● Your assignment:
Print the data below exactly, but only the lines from the one containing "let ok := now.filter (fun e => e.2.valid)" down to the one containing "def chainItems (k", inclusive.

● Saved entries:
◇ ◇ ◇ ◇ ◇

-- ==== Sys2Proof/Machine/Place.lean ====
section
/-! DEFINITION. The dispatcher (R64, R152 to R154, R158, R165, R169, R193, R197 to R199, R203, R205, R206, R210, R327): partitions,
selection and placement of gangs, fill, retirement, and the all-asleep trap. -/

namespace Sys2Proof.Machine

/-! ## Partition descriptors (R193, R165) -/

/-- The eight words of a tenant's descriptor in the table. -/
def descriptor (s : State) (t : Nat) : Option (List Word) :=
  s.host.table.map (fun b => Memory.readWords s.hbm (b + 64 * t) 8)

def Part.valid (p : Part) : Bool := (p.word 0).getLsbD 20
def Part.inMesh (p : Part) : Bool := decide (p.sqc + p.w ≤ 24) && decide (p.sqr + p.h ≤ 32)
def Part.meets (p q : Part) : Bool :=
  decide (p.sqc < q.sqc + q.w) && decide (q.sqc < p.sqc + p.w) && decide (p.sqr < q.sqr + q.h) && decide (q.sqr < p.sqr + p.h)

/-- Supervisor `trapvec` of a tenant's launched contexts: its runtime vector word (R309). -/
def vectorWord (s : State) (t : Nat) : Word :=
  match s.host.table with
  | some b => setBits (Memory.word s.hbm (b + 4608 + 8 * t)) 1 0 0
  | none => 0

def Part.klan (p : Part) : Nat := bits (p.word 6) 29 26
def Part.kregs (p : Part) : Nat := 8 * (bits (p.word 6) 33 30 + 1)
def kerbCores : List Nat := (List.range 256).map (fun j => 12288 + j)

/-- n slots and windows of w registers, lowest first: slot, window base. -/
def allocSlots (k : Core) (w : Nat) : Nat → Option (List (Nat × Nat))
  | 0 => some []
  | n + 1 =>
    match k.freeSlot, k.freeWindow w with
    | some i, some b =>
      (allocSlots (k.setCtx i { Ctx.reset with state := .filling, wbase := b, wcount := w }) w n).map (fun l => (i, b) :: l)
    | _, _ => none

/-- One landing context of the tenant on a kerb core. -/
def addKerbCtx (t : Nat) (p : Part) (c : Nat) (s : State) (at_ : Nat × Nat) : Option State :=
  match takeGen s c (.kerb t) with
  | none => none
  | some (g, s1) =>
    let (uid, s2) := s1.fresh
    let x : Ctx := { newCtx uid g .gen false false true at_.2 p.kregs 0 with
      tenant := t, st := { TrapRegs.zero with vec := vectorWord s t } }
    some ((placeCtx s2 c at_.1 x).modDisp (fun d => { d with kerbs := d.kerbs ++ [(t, uid)] }))

/-- The kerb contexts of a descriptor that comes into force: on every kerb core, or on none and kerr is written with a release (R165). None while a kerb
core folds, or must fold first. -/
def addKerb (t : Nat) (p : Part) (s : State) : Option State :=
  let plans := kerbCores.map (fun c => (c, allocSlots (s.core c) p.kregs p.klan))
  if p.klan > 8 ∨ plans.any (fun (_, a) => a.isNone) then
    some (match s.host.table with
      | some b => s.commit { by_ := .disp, rel := [(.device, {})] } (.hbm (b + 64 * t + 48)) 8 (setBits (p.word 6) 34 34 1).toNat 0
      | none => s)
  else
    plans.foldl (fun (o : Option State) (c, a) => o.bind (fun s => (a.getD []).foldl (fun o ib =>
      o.bind (fun s => addKerbCtx t p c s ib)) (some s))) (some s)

/-- A request for n generations on core c waits, unless it could be served (R78). -/
def stallFor (n : Nat) (who : Stall) (s : State) (c : Nat) : State :=
  if n ≠ 0 ∧ (!mayTake s c who || (s.core c).lacksGens n) = true then stall s c n who else s

/-- The kerb contexts of a descriptor in force are created, or wait while a kerb core folds (R78, R165). -/
def createKerb (t : Nat) (p : Part) (s : State) : State :=
  let still := s.disp.kerbWait.filter (fun u => u != t)
  match addKerb t p s with
  | some s' => s'.modDisp (fun d => { d with kerbWait := still })
  | none => kerbCores.foldl (stallFor p.klan (.kerb t)) (s.modDisp (fun d => { d with kerbWait := still ++ [t] }))

/-- Kerb contexts that waited are created once no kerb core holds them up. -/
def settleKerb (s : State) : State :=
  s.disp.kerbWait.foldl (fun s t =>
    match s.part? t with
    | some p => if kerbCores.all (fun c => mayTake s c (.kerb t)) then createKerb t p s else s
    | none => s) s

/-- A valid descriptor comes into force when it lies in the mesh and meets none in force. -/
def bringIn (s : State) (t : Nat) : State :=
  match descriptor s t with
  | none => s
  | some ws =>
    let p : Part := { tenant := t, words := ws }
    if (s.part? t).isSome || !p.valid || !p.inMesh || s.disp.parts.any (fun q => q.meets p) then s
    else createKerb t p (s.modDisp (fun d => { d with parts := d.parts ++ [p] }))

/-- The descriptors in force as they read now. One that is no longer valid leaves force, and so does one whose rectangle has changed and runs past the
mesh or meets another in force. -/
def readAgain (s : State) : List Part :=
  let now := s.disp.parts.filterMap (fun p => (descriptor s p.tenant).map (fun ws => (p, ({ tenant := p.tenant, words := ws } : Part))))
  let same := fun (e : Part × Part) => bits (e.1.word 0) 19 0 == bits (e.2.word 0) 19 0
  let ok := now.filter (fun e => e.2.valid)
  (ok.filter (fun e => !same e)).foldl (fun l e => if e.2.inMesh && l.all (fun q => !q.meets e.2) then l ++ [e.2] else l)
    ((ok.filter same).map (fun e => e.2))

/-- A scan of the descriptors in force. The kerb contexts of one that leaves force are to end (R165). -/
def reread (s : State) : State :=
  let l := readAgain s
  let gone := fun (t : Nat) => l.all (fun p => p.tenant != t)
  s.modDisp (fun d => { d with
    parts := l, kerbWait := d.kerbWait.filter (fun t => !gone t), kerbs := d.kerbs.filter (fun e => !gone e.1)
    kerbEnds := d.kerbEnds ++ (d.kerbs.filter (fun e => gone e.1)).map (fun e => e.2) })

/-- The kerb contexts whose descriptor has left force end, once they are idle landing, as by a supervisor `ctxkill` (R165). -/
def endKerb (s : State) : State :=
  let ours := s.allCtxs.filter (fun (_, _, x) => s.disp.kerbEnds.contains x.uid)
  let idle := ours.filter (fun (_, _, x) => x.state == .idleLanding)
  (idle.foldl (fun s (c, i, _) => endCtx .killed s c i) s).modDisp (fun d => { d with
    kerbEnds := d.kerbEnds.filter (fun u => ours.any (fun (_, _, x) => x.uid == u) && idle.all (fun (_, _, x) => x.uid != u)) })

def execPartitionScan (s : State) : Host.Outcome State Fault Refusal :=
  .next (endKerb ((List.range 64).foldl bringIn (reread s)))

/-! ## Where a gang fits (R198) -/

/-- Distinct gangs with a chain-mode context on the core: items resident there (R174). -/
def chainItems (k : Core) : Nat :=
  let gs := (k.ctxs.filter (fun (_, x) => x.state != .free && x.chain)).map (fun (_, x) => x.gang)
  (gs.foldl (fun (acc : List (Option Nat)) g => if acc.contains g then acc else g :: acc) []).length

def regionFits (k : Core) (p : List Word) : Bool :=
  pkRlen p == 0 || (decide (k.regions.length < 64) &&
    k.regions.all (fun r => decide (r.off + r.len ≤ pkRoff p) || decide (pkRoff p + pkRlen p ≤ r.off)))

/-- A core that has taken these contexts as well, in its lowest free slots and windows. -/
def seat : List Ctx → Core → Option Core
  | [], k => some k
  | x :: t, k =>
    match k.freeSlot, k.freeWindow x.wcount with
    | some i, some b => seat t (k.setCtx i { x with wbase := b })
    | _, _ => none

/-- A core as the dispatcher counts it: a twin holds what its primary's lockstep gangs hold, beside what is its own (R327). -/
def seatCore (s : State) (c : Nat) : Option Core :=
  let k := s.core c
  match k.twinOf with
  | none => some k
  | some d =>
    let p := s.core d
    (seat ((p.ctxs.filter (fun (_, x) => x.state != .free && x.lock)).map (fun (_, x) => x)) k).map (fun k =>
      { k with regions := k.regions ++ p.regions.filter (fun r => (s.gang? r.gang).any (fun g => g.lock)) })

/-- A supervisor gang of another tenant holds the core (R193, R342). -/
def otherSup (s : State) (c tenant : Nat) : Bool := s.disp.gangs.any (fun g => g.sup && g.tenant != tenant && g.cores.contains c)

◇ ◇ ◇ ◇ ◇

● Task answer:
  let ok := now.filter (fun e => e.2.valid)
  (ok.filter (fun e => !same e)).foldl (fun l e => if e.2.inMesh && l.all (fun q => !q.meets e.2) then l ++ [e.2] else l)
    ((ok.filter same).map (fun e => e.2))

/-- A scan of the descriptors in force. The kerb contexts of one that leaves force are to end (R165). -/
def reread (s : State) : State :=
  let l := readAgain s
  let gone := fun (t : Nat) => l.all (fun p => p.tenant != t)
  s.modDisp (fun d => { d with
    parts := l, kerbWait := d.kerbWait.filter (fun t => !gone t), kerbs := d.kerbs.filter (fun e => !gone e.1)
    kerbEnds := d.kerbEnds ++ (d.kerbs.filter (fun e => gone e.1)).map (fun e => e.2) })

/-- The kerb contexts whose descriptor has left force end, once they are idle landing, as by a supervisor `ctxkill` (R165). -/
def endKerb (s : State) : State :=
  let ours := s.allCtxs.filter (fun (_, _, x) => s.disp.kerbEnds.contains x.uid)
  let idle := ours.filter (fun (_, _, x) => x.state == .idleLanding)
  (idle.foldl (fun s (c, i, _) => endCtx .killed s c i) s).modDisp (fun d => { d with
    kerbEnds := d.kerbEnds.filter (fun u => ours.any (fun (_, _, x) => x.uid == u) && idle.all (fun (_, _, x) => x.uid != u)) })

def execPartitionScan (s : State) : Host.Outcome State Fault Refusal :=
  .next (endKerb ((List.range 64).foldl bringIn (reread s)))

/-! ## Where a gang fits (R198) -/

/-- Distinct gangs with a chain-mode context on the core: items resident there (R174). -/
def chainItems (k : Core) : Nat :=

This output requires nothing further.